*** Opening Entries shown ***

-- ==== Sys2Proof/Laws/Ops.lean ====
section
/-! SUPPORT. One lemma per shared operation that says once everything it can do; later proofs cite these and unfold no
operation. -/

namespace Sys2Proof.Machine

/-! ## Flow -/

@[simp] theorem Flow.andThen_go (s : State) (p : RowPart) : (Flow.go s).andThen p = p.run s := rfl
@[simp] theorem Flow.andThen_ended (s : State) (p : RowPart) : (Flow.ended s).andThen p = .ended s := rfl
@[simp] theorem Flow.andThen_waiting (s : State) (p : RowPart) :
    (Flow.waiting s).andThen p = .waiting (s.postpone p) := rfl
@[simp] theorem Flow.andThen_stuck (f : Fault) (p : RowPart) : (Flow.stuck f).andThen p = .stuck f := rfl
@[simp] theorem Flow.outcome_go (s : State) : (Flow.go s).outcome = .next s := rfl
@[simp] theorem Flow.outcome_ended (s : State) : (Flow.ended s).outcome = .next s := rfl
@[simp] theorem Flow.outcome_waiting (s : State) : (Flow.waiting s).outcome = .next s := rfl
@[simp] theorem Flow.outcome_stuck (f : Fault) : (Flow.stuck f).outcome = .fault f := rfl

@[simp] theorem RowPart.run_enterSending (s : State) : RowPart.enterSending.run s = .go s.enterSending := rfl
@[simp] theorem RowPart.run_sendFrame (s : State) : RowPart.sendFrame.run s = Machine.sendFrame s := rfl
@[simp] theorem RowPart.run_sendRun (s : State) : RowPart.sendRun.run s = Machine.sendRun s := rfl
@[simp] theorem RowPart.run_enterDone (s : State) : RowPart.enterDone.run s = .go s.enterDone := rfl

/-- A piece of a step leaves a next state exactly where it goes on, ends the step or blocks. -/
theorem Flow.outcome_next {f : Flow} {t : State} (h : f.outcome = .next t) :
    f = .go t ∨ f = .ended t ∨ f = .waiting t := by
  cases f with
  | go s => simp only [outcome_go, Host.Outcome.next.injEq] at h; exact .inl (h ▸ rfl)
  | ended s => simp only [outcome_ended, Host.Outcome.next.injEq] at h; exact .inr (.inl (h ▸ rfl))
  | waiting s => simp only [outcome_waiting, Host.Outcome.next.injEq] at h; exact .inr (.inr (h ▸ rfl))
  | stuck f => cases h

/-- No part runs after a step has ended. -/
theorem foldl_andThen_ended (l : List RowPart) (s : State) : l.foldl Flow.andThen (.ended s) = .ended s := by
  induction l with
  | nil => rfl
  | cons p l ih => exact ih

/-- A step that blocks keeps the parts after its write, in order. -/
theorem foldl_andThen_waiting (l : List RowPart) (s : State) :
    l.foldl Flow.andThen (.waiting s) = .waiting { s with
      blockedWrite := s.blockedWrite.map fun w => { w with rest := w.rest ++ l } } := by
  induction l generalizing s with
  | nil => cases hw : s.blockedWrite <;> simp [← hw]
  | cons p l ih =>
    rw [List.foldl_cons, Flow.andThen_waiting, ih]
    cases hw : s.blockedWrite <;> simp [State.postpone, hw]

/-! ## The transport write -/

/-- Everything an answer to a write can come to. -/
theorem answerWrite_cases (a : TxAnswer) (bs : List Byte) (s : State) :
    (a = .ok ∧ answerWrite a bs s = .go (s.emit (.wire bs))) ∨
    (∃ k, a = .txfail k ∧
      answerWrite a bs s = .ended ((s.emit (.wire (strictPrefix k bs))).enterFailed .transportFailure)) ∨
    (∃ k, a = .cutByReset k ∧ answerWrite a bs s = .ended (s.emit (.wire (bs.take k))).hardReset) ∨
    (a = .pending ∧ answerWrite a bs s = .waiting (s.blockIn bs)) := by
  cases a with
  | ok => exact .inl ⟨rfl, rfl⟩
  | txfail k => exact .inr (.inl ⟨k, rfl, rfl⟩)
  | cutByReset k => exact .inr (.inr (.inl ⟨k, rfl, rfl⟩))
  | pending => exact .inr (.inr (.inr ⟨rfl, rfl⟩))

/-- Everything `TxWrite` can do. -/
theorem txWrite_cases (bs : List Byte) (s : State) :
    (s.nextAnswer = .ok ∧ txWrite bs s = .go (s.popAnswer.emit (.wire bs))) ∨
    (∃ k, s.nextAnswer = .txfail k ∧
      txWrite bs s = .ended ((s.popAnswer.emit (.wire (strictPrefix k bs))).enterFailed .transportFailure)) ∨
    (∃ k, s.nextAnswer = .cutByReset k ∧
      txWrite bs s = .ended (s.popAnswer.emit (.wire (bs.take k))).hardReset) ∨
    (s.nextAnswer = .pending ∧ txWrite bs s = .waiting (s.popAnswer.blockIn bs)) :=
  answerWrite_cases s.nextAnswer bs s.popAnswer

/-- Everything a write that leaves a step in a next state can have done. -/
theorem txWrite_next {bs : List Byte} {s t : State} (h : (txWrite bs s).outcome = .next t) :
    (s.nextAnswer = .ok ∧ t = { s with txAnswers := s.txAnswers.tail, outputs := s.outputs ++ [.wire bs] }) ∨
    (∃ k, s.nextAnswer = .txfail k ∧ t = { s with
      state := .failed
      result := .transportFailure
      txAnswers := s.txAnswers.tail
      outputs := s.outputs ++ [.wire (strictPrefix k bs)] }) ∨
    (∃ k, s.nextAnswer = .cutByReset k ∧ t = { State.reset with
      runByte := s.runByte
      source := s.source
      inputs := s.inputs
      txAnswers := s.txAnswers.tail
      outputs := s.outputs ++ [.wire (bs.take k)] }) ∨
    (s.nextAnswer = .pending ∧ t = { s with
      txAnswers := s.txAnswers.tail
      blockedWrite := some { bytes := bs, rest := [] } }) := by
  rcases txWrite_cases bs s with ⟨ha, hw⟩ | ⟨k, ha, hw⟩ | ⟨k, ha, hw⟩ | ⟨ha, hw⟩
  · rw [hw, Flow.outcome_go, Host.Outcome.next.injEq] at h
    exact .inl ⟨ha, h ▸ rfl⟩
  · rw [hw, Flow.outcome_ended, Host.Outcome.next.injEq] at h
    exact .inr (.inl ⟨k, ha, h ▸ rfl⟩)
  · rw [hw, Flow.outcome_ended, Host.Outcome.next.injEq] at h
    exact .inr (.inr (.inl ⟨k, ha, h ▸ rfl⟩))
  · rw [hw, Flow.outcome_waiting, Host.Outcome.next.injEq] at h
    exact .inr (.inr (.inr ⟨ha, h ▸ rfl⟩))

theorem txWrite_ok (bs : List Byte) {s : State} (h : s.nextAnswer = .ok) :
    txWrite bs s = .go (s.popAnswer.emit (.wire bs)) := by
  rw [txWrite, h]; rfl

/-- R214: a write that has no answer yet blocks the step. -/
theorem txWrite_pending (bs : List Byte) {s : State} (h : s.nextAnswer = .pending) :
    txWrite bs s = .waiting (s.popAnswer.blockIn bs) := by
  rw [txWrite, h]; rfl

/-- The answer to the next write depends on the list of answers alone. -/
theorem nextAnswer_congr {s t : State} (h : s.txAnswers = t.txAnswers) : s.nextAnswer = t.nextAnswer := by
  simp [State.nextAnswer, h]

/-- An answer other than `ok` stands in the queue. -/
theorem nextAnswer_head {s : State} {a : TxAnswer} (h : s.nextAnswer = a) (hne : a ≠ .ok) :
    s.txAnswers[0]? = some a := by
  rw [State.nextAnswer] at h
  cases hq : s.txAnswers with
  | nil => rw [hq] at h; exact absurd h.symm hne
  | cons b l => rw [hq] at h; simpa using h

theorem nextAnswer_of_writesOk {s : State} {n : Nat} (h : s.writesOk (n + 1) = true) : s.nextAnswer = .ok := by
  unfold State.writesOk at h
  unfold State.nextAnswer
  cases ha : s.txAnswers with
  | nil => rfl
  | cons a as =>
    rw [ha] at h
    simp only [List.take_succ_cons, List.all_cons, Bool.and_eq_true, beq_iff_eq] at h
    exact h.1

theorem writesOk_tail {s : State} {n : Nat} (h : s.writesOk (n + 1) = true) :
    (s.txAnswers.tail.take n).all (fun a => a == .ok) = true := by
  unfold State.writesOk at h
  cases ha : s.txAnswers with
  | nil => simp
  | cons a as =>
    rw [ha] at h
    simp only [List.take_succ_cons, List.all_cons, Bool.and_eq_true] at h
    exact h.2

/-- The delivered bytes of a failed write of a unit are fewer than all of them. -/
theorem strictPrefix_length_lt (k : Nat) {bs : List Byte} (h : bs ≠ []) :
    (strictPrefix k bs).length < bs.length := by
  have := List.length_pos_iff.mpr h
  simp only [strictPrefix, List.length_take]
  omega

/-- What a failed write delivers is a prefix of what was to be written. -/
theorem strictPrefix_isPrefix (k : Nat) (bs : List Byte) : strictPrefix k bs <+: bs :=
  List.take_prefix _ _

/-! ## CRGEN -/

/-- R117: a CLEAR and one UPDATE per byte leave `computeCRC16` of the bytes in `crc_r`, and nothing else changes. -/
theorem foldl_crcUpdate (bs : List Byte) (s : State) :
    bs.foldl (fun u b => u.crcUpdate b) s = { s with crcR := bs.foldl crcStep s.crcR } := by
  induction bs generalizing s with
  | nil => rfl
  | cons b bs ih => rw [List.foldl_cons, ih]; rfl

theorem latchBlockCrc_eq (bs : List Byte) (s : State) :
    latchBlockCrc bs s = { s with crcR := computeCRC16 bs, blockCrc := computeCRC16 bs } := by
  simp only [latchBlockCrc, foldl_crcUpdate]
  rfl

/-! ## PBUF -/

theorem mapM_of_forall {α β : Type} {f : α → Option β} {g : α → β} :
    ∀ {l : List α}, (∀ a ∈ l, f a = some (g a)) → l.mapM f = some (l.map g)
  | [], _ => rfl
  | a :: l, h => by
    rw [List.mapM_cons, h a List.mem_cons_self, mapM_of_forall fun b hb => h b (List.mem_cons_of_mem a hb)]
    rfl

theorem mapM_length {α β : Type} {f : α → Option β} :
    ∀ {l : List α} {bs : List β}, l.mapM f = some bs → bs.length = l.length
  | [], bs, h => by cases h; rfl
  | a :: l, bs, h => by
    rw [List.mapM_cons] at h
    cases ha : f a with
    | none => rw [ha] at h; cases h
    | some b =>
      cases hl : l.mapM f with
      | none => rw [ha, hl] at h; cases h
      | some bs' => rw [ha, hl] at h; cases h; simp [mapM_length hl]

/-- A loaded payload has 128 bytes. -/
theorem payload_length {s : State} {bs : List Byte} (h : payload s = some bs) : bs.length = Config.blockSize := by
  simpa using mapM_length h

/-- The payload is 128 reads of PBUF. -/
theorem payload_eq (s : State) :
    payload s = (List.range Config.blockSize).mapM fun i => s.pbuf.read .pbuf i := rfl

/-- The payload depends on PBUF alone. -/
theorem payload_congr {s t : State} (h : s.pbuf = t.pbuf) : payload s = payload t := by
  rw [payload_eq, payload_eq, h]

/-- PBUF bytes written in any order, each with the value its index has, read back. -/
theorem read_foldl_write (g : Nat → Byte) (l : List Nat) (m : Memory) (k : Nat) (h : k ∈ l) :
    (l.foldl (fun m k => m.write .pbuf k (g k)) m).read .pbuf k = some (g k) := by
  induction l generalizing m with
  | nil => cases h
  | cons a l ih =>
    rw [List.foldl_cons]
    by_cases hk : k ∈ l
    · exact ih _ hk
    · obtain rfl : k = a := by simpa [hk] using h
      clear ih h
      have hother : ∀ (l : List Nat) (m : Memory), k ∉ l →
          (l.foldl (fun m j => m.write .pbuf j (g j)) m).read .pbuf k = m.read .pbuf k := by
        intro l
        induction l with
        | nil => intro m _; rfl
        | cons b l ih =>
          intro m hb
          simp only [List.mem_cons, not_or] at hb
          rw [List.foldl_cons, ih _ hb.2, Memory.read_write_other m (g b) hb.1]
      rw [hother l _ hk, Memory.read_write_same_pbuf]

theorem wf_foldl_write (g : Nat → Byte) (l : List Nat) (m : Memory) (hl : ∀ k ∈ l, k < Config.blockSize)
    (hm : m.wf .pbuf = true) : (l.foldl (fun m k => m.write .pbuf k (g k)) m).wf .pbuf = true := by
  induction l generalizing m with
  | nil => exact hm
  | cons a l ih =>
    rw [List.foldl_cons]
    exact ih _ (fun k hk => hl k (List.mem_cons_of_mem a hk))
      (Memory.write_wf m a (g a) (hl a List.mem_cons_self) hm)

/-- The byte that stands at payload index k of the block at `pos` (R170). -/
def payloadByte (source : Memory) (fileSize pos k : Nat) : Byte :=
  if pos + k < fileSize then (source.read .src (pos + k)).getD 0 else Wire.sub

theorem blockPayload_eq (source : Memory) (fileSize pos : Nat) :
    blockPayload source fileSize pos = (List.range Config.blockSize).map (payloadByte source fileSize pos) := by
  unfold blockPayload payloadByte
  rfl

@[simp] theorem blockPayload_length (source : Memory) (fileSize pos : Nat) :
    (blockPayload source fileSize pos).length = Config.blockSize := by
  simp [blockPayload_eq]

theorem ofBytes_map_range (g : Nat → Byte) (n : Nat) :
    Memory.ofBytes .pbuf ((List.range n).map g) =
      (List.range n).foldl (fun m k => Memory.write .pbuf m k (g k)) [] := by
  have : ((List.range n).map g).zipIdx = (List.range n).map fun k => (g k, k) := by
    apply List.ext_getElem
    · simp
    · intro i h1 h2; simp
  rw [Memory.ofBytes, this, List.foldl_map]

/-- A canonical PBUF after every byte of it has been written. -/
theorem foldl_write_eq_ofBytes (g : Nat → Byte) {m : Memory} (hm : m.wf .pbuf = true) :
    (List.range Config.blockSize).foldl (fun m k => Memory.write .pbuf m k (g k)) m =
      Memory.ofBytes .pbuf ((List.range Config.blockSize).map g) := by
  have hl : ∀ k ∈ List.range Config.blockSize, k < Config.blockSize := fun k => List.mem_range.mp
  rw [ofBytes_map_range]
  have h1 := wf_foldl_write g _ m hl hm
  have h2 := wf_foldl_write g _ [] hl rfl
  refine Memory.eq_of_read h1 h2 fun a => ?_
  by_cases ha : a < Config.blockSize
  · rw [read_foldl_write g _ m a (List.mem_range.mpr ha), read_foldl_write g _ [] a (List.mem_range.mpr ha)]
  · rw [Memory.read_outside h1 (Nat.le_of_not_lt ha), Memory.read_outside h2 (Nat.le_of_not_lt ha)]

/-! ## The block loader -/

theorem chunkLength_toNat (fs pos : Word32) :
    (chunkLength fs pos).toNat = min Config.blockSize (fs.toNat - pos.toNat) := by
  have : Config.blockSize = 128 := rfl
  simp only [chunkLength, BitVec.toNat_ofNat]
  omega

*** Closing Entries shown ***
*** Opening Entries shown ***

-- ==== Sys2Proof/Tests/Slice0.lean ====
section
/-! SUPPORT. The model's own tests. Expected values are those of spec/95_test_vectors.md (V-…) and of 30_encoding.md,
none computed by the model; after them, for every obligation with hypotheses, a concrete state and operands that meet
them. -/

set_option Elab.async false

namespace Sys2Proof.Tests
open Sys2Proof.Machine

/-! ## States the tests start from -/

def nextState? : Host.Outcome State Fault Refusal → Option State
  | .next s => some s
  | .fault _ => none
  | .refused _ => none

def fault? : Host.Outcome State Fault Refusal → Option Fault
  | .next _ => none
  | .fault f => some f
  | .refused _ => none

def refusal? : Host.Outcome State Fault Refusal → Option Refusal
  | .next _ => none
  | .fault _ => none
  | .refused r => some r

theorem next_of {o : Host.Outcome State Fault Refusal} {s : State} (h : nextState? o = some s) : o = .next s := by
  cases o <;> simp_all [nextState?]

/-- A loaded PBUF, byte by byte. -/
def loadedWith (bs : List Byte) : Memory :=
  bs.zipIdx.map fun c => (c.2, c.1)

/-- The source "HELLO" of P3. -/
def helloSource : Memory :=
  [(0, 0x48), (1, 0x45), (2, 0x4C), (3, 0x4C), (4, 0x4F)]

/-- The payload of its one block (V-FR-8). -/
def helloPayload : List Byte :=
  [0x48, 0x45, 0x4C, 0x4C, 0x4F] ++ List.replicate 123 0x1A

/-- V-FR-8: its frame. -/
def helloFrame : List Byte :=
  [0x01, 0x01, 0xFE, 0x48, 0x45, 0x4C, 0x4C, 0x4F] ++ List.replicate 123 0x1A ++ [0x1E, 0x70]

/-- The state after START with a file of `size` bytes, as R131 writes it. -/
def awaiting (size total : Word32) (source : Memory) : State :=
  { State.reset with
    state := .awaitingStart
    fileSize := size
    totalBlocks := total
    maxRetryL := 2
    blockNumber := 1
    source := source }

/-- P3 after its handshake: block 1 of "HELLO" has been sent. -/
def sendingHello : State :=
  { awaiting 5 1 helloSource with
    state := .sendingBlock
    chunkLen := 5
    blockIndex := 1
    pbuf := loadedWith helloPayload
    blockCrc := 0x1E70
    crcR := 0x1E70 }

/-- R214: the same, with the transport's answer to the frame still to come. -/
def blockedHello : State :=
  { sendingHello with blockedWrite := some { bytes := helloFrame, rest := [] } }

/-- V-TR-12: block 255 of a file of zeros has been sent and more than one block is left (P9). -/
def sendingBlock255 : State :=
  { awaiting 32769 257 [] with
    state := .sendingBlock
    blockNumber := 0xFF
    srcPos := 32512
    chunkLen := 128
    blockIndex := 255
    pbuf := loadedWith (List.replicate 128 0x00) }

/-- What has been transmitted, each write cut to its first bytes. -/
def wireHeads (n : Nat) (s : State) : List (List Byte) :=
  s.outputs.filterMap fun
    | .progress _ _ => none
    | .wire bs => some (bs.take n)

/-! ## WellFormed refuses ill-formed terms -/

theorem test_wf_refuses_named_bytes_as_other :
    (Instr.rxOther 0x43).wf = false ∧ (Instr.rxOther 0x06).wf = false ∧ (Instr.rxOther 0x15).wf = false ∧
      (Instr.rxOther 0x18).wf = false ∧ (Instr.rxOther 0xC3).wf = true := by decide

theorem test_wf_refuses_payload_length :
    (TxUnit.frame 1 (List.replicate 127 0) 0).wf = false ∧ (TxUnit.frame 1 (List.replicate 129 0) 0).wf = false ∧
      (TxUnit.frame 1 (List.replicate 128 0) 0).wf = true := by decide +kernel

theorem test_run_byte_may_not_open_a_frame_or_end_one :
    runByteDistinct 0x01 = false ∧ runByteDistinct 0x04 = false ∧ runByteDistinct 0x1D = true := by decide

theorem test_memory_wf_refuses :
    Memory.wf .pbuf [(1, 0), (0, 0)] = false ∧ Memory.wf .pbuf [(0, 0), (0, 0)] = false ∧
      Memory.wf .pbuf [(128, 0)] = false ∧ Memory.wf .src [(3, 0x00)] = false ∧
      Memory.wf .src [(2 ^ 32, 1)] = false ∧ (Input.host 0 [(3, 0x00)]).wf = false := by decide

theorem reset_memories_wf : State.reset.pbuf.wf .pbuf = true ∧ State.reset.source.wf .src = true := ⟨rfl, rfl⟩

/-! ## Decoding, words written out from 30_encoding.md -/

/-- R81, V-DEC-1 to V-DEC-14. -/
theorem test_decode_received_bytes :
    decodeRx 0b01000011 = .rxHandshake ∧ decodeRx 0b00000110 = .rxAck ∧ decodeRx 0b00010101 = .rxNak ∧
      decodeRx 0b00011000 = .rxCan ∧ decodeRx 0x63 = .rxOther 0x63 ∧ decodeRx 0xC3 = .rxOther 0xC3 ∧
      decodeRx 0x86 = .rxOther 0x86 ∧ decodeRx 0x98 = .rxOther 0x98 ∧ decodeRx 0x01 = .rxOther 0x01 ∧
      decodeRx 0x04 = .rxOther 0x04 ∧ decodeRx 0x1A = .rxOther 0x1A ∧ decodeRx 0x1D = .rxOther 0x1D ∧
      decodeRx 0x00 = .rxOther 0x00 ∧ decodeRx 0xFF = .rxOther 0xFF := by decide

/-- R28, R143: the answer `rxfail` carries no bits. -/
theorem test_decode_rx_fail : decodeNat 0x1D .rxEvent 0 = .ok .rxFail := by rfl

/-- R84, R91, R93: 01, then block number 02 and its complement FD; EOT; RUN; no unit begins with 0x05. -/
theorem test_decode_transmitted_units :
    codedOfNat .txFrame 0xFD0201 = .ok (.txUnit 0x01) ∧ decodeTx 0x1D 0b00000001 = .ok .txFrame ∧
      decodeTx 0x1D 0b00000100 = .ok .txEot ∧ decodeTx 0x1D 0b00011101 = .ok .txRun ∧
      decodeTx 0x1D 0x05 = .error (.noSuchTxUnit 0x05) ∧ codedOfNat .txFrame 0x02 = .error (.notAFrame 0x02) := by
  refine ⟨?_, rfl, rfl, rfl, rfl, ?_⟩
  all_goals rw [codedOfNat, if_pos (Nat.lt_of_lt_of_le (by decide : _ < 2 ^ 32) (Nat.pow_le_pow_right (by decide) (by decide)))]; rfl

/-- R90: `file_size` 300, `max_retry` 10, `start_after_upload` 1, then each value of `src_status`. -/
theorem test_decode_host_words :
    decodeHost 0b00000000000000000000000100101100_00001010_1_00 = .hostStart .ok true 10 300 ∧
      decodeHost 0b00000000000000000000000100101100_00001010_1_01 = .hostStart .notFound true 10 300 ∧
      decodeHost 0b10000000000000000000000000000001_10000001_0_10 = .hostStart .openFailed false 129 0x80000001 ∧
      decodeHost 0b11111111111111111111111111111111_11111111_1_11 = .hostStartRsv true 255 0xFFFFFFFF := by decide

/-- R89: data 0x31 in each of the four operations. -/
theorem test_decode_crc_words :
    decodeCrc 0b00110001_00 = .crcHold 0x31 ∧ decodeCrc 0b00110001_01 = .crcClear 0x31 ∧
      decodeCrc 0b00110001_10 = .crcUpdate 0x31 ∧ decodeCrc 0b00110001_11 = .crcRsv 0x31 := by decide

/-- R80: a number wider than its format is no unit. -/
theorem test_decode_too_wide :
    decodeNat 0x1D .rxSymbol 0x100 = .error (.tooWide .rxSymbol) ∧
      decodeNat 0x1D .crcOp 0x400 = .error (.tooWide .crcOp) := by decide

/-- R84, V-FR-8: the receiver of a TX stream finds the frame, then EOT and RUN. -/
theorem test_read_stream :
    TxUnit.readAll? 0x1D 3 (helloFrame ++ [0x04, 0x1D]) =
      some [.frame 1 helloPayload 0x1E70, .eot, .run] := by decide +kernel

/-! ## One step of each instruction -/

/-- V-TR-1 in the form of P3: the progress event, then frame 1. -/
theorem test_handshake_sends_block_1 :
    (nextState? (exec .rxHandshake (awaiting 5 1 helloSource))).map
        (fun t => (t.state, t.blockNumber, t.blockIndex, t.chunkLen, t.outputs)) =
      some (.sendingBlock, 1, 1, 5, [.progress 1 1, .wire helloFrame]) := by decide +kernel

*** Closing Entries shown ***

* [What is required]: Respond with nothing but the number of lines in the entries that contain the string "blockNumber".

* [Solved problem]: 3